*** Opening Provided information ***

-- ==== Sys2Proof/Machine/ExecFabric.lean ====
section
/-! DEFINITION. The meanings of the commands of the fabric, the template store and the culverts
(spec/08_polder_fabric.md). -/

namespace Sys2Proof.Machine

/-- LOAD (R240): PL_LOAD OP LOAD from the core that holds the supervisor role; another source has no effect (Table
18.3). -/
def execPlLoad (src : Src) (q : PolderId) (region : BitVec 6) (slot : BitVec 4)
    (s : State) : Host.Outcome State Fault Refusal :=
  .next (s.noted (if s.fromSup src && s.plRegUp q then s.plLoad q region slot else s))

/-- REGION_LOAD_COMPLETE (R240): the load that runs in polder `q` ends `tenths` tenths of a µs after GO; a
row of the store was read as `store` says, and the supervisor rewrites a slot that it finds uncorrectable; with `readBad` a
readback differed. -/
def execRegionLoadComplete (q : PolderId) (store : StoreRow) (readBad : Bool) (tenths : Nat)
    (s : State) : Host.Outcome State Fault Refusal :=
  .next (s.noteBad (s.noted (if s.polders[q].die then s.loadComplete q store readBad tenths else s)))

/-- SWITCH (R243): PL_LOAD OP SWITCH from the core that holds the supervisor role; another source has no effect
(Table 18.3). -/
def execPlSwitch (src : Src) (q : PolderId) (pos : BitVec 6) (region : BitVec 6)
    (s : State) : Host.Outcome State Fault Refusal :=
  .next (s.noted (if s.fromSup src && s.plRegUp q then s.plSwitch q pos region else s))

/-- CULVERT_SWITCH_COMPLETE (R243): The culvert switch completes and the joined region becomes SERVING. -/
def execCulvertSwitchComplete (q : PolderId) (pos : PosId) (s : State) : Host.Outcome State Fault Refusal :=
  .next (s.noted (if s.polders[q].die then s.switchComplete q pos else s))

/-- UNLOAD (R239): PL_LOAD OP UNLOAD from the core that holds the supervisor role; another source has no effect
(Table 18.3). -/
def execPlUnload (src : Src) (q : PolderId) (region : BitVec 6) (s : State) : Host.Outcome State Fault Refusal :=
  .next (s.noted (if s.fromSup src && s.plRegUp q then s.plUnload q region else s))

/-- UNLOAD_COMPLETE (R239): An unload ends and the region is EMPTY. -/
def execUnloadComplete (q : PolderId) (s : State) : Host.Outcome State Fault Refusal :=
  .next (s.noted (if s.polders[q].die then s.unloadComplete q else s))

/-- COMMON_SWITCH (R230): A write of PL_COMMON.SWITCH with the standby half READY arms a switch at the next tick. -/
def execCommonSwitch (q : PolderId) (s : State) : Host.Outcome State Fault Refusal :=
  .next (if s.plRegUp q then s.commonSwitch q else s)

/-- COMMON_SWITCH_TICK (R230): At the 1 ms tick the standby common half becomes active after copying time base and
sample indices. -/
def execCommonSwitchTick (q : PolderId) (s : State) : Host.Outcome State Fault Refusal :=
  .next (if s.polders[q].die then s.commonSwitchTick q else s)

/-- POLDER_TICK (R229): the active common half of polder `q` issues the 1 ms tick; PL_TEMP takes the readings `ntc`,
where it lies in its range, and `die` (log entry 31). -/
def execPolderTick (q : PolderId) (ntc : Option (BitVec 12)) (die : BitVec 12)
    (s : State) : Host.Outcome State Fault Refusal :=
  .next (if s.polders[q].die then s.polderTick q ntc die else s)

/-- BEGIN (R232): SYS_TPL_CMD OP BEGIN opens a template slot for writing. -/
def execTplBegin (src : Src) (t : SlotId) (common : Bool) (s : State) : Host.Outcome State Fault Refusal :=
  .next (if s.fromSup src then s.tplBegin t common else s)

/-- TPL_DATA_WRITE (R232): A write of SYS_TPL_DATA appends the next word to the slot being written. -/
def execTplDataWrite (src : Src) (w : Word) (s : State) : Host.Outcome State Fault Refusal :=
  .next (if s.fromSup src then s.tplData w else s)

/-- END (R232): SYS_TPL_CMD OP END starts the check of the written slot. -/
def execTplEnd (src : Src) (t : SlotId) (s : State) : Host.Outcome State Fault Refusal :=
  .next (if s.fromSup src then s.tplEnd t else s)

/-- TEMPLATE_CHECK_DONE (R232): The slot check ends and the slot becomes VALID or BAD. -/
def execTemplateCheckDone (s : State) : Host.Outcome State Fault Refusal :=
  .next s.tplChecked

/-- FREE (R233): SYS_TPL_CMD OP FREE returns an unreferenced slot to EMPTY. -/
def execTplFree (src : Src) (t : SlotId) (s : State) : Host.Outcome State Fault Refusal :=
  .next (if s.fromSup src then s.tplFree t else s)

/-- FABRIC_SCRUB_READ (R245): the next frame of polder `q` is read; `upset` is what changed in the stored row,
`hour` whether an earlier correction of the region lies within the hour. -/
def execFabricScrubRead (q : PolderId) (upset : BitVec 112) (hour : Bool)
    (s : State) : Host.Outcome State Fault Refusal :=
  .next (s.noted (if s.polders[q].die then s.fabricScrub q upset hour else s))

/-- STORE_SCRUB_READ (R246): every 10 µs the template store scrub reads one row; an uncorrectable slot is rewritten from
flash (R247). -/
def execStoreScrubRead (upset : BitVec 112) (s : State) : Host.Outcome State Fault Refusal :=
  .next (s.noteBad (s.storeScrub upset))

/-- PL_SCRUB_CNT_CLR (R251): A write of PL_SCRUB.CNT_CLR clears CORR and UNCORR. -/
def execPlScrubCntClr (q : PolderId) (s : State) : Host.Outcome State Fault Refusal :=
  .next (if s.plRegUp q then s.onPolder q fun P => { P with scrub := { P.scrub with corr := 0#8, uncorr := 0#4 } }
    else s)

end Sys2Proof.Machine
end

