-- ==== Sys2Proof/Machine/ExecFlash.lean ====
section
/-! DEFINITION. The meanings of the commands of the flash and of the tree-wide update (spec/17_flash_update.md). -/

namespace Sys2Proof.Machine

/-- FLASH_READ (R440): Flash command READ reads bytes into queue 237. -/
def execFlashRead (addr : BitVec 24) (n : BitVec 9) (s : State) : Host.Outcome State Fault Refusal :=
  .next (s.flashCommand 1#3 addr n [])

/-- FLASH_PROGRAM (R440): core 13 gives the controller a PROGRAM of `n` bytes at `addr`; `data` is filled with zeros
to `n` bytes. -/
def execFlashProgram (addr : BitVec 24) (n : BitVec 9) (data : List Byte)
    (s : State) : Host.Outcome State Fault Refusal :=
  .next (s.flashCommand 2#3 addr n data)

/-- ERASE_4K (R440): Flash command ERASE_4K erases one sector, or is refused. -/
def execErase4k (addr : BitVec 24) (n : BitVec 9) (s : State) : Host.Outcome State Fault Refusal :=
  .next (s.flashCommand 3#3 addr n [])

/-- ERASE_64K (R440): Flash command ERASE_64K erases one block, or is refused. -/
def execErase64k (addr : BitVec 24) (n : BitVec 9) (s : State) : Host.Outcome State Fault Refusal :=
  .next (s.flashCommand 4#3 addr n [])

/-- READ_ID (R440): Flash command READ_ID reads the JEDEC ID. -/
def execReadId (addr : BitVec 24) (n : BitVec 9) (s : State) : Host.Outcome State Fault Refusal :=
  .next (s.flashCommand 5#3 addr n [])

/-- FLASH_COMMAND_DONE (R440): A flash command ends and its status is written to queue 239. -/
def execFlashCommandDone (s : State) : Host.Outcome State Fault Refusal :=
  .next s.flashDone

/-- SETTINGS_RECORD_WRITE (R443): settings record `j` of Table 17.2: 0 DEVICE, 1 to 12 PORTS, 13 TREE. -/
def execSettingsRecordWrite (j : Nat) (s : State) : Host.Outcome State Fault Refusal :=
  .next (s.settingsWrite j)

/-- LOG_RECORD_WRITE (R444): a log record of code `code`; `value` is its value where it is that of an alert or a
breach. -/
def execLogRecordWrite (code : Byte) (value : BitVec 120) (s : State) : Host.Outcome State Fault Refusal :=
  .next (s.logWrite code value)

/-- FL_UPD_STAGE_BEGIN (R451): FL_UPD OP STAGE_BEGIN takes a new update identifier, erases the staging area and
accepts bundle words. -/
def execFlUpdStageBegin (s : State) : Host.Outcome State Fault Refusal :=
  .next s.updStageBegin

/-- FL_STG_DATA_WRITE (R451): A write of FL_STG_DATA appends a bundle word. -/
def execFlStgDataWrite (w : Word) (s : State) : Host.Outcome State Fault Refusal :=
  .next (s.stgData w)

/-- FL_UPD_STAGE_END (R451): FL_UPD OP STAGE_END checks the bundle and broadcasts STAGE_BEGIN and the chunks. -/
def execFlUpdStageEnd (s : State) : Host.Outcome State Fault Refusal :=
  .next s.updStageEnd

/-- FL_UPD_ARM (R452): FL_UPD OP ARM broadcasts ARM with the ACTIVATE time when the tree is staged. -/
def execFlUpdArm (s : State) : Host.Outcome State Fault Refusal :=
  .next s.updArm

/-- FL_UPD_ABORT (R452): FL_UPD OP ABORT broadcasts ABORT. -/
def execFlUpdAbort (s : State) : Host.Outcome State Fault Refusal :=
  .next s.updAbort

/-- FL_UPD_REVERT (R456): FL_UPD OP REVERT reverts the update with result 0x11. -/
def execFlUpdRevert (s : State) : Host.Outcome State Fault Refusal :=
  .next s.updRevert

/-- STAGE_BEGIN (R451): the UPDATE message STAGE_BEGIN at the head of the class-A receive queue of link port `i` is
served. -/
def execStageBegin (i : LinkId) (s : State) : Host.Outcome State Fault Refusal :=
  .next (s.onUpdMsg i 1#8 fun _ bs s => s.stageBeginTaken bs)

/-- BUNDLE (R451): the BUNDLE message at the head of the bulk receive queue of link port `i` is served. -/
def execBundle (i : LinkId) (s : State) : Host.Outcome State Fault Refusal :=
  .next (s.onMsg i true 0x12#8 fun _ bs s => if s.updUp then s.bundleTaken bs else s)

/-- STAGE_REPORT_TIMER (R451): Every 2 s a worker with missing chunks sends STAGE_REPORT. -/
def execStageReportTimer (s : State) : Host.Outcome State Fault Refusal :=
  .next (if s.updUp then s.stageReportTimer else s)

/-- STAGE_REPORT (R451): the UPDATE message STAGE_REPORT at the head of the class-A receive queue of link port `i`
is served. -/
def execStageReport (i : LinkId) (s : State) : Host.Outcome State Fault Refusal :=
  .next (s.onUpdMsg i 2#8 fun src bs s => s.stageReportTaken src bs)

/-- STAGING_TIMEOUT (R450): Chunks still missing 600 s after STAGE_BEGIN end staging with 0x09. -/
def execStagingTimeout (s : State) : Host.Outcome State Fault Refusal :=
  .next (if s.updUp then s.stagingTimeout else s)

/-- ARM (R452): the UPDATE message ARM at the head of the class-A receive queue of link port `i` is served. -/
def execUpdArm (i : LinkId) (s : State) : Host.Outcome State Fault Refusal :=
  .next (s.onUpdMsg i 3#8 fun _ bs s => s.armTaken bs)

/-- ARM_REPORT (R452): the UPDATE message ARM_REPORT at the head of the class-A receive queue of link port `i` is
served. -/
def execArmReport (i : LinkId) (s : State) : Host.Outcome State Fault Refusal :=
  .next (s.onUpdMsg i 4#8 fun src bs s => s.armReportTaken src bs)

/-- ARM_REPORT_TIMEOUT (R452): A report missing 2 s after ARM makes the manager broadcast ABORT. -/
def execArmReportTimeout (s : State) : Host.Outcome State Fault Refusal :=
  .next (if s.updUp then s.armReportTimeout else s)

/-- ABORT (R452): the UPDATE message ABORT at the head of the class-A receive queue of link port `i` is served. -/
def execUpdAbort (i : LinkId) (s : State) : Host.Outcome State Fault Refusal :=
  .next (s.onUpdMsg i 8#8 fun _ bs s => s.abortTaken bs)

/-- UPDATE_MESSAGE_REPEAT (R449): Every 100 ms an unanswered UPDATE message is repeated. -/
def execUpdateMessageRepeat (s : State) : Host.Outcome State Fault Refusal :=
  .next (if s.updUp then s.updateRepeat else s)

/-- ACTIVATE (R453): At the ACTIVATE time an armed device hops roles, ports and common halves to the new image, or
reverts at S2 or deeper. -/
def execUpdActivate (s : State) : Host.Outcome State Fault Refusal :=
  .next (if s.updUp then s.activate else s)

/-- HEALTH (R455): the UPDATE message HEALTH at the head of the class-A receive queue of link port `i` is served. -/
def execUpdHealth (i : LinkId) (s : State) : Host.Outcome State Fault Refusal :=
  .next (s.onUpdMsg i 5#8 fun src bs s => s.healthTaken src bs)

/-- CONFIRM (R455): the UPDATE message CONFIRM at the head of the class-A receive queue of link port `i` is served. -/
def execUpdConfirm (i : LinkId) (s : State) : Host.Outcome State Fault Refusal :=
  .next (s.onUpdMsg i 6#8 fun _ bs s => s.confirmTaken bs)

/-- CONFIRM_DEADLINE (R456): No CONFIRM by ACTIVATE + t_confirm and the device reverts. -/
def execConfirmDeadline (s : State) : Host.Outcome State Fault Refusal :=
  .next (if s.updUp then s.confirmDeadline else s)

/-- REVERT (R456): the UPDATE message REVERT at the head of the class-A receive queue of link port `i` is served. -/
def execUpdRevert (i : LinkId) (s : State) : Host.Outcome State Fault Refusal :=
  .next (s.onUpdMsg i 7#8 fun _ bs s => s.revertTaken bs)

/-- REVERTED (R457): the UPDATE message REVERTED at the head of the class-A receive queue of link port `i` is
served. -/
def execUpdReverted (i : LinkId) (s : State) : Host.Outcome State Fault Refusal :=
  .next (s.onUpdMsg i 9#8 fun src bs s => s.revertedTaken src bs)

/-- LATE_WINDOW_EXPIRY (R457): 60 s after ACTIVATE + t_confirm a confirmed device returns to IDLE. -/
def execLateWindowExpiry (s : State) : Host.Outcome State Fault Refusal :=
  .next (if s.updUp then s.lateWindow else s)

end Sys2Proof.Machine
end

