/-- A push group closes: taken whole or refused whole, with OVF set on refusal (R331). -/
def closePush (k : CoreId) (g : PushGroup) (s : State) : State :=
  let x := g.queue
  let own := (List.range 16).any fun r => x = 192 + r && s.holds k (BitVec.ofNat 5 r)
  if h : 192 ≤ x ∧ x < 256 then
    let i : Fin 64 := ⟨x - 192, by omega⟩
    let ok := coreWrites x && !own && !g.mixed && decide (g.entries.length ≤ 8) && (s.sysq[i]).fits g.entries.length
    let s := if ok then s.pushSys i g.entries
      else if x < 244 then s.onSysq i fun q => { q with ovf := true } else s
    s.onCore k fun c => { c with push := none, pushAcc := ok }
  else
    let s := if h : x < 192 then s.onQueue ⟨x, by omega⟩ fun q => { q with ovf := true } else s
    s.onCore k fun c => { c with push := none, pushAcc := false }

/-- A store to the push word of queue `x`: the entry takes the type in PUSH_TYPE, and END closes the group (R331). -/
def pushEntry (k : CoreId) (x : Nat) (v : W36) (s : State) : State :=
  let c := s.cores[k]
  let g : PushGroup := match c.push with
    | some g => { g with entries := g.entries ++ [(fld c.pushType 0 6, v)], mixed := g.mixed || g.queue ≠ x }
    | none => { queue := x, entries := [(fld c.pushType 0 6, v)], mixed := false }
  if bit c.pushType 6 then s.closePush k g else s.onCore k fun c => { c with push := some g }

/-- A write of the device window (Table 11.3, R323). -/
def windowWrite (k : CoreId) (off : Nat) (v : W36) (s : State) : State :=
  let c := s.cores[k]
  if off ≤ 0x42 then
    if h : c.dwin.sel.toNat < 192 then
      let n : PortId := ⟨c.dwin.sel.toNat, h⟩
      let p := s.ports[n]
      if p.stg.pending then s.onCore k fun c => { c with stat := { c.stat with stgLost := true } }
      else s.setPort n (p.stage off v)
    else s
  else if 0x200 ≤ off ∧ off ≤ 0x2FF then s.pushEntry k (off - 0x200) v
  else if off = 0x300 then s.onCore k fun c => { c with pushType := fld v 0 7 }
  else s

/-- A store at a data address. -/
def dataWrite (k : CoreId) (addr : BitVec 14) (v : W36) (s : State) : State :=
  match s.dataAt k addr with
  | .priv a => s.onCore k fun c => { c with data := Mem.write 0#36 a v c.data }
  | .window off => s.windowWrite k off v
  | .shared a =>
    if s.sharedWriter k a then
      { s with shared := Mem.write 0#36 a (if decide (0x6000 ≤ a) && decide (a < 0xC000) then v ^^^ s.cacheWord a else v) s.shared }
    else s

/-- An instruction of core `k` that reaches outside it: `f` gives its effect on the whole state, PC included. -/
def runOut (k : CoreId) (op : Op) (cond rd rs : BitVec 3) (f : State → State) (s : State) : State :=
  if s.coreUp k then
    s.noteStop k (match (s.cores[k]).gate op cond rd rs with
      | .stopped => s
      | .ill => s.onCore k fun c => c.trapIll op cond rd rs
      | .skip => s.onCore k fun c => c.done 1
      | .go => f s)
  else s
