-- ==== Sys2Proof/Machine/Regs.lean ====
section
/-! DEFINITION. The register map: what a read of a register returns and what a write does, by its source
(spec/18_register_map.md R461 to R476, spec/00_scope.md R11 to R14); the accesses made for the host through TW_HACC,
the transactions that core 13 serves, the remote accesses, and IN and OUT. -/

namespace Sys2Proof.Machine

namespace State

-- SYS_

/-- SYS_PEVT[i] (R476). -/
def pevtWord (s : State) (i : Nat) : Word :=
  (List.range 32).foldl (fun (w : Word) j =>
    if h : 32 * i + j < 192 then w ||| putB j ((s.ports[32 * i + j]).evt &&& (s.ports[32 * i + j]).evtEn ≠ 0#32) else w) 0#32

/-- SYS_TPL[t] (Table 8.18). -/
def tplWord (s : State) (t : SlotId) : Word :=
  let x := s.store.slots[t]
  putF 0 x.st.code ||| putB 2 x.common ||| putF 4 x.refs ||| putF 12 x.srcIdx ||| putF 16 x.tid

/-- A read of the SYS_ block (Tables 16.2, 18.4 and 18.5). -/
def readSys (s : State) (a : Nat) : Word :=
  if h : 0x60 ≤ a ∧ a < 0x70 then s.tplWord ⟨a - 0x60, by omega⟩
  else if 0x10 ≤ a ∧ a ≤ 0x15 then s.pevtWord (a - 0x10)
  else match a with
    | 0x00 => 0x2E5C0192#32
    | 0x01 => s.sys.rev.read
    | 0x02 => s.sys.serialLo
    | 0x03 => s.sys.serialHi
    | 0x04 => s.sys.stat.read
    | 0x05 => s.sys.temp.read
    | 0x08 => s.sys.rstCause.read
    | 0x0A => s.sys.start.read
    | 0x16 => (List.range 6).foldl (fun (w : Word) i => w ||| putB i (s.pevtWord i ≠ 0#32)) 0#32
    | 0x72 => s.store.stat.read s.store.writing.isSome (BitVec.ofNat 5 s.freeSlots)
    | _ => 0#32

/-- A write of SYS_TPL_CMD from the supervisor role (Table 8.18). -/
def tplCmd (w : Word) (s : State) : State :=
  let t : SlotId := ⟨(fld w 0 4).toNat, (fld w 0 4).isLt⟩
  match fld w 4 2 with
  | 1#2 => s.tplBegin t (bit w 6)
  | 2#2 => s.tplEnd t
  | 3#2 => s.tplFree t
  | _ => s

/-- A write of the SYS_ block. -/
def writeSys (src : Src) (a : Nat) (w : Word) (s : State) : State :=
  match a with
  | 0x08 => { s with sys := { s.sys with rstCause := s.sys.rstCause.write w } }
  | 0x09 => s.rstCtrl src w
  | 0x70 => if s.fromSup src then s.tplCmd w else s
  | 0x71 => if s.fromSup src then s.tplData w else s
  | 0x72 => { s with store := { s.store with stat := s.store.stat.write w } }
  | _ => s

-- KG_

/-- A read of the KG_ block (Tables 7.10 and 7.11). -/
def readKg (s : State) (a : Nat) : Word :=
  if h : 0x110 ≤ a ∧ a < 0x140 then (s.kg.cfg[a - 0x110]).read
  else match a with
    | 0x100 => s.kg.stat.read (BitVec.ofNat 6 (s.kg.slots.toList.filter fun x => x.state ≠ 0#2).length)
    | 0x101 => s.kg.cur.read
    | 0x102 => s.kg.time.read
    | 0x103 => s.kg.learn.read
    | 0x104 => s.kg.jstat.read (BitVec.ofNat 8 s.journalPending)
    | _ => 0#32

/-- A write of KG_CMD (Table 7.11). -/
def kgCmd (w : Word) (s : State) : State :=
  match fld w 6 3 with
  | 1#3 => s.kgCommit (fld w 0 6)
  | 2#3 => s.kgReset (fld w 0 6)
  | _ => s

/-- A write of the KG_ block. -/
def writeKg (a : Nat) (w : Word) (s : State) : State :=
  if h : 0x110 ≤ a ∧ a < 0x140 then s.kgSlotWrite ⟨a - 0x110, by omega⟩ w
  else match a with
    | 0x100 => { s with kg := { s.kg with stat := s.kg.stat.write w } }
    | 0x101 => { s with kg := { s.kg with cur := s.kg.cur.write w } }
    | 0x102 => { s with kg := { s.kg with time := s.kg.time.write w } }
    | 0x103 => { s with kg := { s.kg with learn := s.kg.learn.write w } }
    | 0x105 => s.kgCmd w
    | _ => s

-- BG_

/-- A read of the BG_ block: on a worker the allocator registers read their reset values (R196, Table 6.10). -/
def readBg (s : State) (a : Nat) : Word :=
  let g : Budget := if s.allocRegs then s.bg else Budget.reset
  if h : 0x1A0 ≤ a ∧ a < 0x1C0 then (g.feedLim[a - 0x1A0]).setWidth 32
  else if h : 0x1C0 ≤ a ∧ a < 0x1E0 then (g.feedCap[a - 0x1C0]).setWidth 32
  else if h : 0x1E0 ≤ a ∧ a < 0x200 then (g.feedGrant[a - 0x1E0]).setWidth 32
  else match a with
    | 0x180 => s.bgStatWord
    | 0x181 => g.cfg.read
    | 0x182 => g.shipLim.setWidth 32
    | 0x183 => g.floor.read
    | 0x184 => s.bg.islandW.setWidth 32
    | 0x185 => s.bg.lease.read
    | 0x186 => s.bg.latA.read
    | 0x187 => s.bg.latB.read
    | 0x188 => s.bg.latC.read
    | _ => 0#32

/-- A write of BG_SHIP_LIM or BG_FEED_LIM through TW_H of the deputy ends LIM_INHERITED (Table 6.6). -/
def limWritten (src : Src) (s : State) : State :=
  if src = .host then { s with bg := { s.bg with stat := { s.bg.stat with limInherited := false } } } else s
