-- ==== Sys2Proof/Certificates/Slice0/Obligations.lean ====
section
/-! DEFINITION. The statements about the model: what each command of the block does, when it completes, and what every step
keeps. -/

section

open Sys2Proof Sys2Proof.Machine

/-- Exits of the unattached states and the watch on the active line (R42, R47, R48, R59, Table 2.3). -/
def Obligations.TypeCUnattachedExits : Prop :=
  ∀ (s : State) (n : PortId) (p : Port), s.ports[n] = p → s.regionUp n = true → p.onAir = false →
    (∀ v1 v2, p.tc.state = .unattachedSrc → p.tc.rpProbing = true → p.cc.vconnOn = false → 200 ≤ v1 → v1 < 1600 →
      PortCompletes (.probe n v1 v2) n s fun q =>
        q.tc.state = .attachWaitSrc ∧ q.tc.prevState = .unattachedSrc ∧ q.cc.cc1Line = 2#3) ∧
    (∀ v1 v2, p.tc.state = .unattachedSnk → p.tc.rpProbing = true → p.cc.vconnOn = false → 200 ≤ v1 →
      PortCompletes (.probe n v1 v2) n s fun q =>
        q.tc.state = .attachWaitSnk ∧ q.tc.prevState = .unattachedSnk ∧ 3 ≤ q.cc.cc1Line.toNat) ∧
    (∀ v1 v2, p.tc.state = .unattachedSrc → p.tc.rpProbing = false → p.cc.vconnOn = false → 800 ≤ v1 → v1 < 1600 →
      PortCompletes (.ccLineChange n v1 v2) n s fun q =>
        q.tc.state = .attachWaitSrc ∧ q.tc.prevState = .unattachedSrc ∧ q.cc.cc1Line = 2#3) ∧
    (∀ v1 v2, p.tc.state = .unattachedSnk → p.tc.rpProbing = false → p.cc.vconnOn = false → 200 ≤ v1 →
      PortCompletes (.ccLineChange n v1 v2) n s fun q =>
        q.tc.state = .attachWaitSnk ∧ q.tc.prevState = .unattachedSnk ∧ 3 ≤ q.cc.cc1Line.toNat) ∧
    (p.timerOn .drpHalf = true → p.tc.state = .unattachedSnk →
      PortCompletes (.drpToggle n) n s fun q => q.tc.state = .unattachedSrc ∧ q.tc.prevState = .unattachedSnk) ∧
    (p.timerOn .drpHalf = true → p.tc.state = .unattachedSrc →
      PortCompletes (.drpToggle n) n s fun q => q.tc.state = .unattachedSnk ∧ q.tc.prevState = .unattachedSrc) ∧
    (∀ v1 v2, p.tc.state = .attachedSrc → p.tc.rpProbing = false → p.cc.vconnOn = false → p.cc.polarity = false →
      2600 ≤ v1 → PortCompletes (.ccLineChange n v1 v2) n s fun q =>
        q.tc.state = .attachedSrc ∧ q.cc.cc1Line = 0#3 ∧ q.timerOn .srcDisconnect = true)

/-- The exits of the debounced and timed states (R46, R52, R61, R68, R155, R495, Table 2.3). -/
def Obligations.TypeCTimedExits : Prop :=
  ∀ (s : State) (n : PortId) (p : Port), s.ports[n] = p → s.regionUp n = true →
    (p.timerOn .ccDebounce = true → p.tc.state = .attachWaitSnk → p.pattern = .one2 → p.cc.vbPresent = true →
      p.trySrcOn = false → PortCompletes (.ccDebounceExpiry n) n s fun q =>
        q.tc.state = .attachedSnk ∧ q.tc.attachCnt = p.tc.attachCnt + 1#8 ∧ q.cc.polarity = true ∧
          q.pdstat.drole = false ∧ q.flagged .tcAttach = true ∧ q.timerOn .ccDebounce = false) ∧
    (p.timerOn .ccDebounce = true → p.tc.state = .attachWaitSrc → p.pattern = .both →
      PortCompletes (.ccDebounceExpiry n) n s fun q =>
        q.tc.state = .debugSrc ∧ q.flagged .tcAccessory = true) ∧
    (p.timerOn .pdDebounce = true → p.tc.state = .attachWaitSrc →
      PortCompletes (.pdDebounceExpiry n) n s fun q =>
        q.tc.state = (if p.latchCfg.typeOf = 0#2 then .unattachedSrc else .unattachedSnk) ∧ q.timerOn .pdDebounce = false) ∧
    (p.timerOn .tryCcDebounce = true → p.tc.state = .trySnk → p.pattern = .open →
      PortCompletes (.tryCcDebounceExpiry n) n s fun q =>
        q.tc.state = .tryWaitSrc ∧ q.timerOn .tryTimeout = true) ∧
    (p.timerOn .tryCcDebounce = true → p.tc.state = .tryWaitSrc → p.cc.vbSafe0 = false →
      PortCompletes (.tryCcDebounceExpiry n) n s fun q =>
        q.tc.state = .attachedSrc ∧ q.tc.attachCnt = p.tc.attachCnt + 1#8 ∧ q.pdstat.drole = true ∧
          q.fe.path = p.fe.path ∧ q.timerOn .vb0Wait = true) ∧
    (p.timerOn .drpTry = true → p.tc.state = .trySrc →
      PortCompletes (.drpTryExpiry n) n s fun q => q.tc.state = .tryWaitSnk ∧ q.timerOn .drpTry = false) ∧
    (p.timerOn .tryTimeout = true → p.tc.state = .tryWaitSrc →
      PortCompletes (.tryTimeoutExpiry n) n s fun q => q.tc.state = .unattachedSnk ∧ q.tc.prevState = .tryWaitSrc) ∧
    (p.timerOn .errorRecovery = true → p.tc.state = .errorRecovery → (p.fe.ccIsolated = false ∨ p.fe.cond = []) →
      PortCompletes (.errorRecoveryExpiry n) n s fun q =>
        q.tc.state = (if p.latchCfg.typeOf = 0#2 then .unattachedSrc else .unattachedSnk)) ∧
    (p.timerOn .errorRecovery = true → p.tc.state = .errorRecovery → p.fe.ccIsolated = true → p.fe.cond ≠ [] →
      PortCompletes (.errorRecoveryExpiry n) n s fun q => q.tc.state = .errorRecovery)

*** Closing Provided information ***

* Brief
Starting at the line that contains "s.kgCommit (fld w 0 6)" and stopping after the line that contains "def Obligations.TypeCUnattachedExits : Prop", write out every line exactly as it appears above, and no other line.

* Answer box
  | 1#3 => s.kgCommit (fld w 0 6)
  | 2#3 => s.kgReset (fld w 0 6)
  | _ => s

/-- A write of the KG_ block. -/
def writeKg (a : Nat) (w : Word) (s : State) : State :=
  if h : 0x110 ≤ a ∧ a < 0x140 then s.kgSlotWrite ⟨a - 0x110, by omega⟩ w
  else match a with
    | 0x100 => { s with kg := { s.kg with stat := s.kg.stat.write w } }
    | 0x101 => { s with kg := { s.kg with cur := s.kg.cur.write w } }
    | 0x102 => { s with kg := { s.kg with time := s.kg.time.write w } }
    | 0x103 => { s with kg := { s.kg with learn := s.kg.learn.write w } }
    | 0x105 => s.kgCmd w
    | _ => s

-- BG_

/-- A read of the BG_ block: on a worker the allocator registers read their reset values (R196, Table 6.10). -/
def readBg (s : State) (a : Nat) : Word :=
  let g : Budget := if s.allocRegs then s.bg else Budget.reset
  if h : 0x1A0 ≤ a ∧ a < 0x1C0 then (g.feedLim[a - 0x1A0]).setWidth 32
  else if h : 0x1C0 ≤ a ∧ a < 0x1E0 then (g.feedCap[a - 0x1C0]).setWidth 32
  else if h : 0x1E0 ≤ a ∧ a < 0x200 then (g.feedGrant[a - 0x1E0]).setWidth 32
  else match a with
    | 0x180 => s.bgStatWord
    | 0x181 => g.cfg.read
    | 0x182 => g.shipLim.setWidth 32
    | 0x183 => g.floor.read
    | 0x184 => s.bg.islandW.setWidth 32
    | 0x185 => s.bg.lease.read
    | 0x186 => s.bg.latA.read
    | 0x187 => s.bg.latB.read
    | 0x188 => s.bg.latC.read
    | _ => 0#32

/-- A write of BG_SHIP_LIM or BG_FEED_LIM through TW_H of the deputy ends LIM_INHERITED (Table 6.6). -/
def limWritten (src : Src) (s : State) : State :=
  if src = .host then { s with bg := { s.bg with stat := { s.bg.stat with limInherited := false } } } else s
-- ==== Sys2Proof/Certificates/Slice0/Obligations.lean ====
section
/-! DEFINITION. The statements about the model: what each command of the block does, when it completes, and what every step
keeps. -/

section

open Sys2Proof Sys2Proof.Machine

/-- Exits of the unattached states and the watch on the active line (R42, R47, R48, R59, Table 2.3). -/
def Obligations.TypeCUnattachedExits : Prop :=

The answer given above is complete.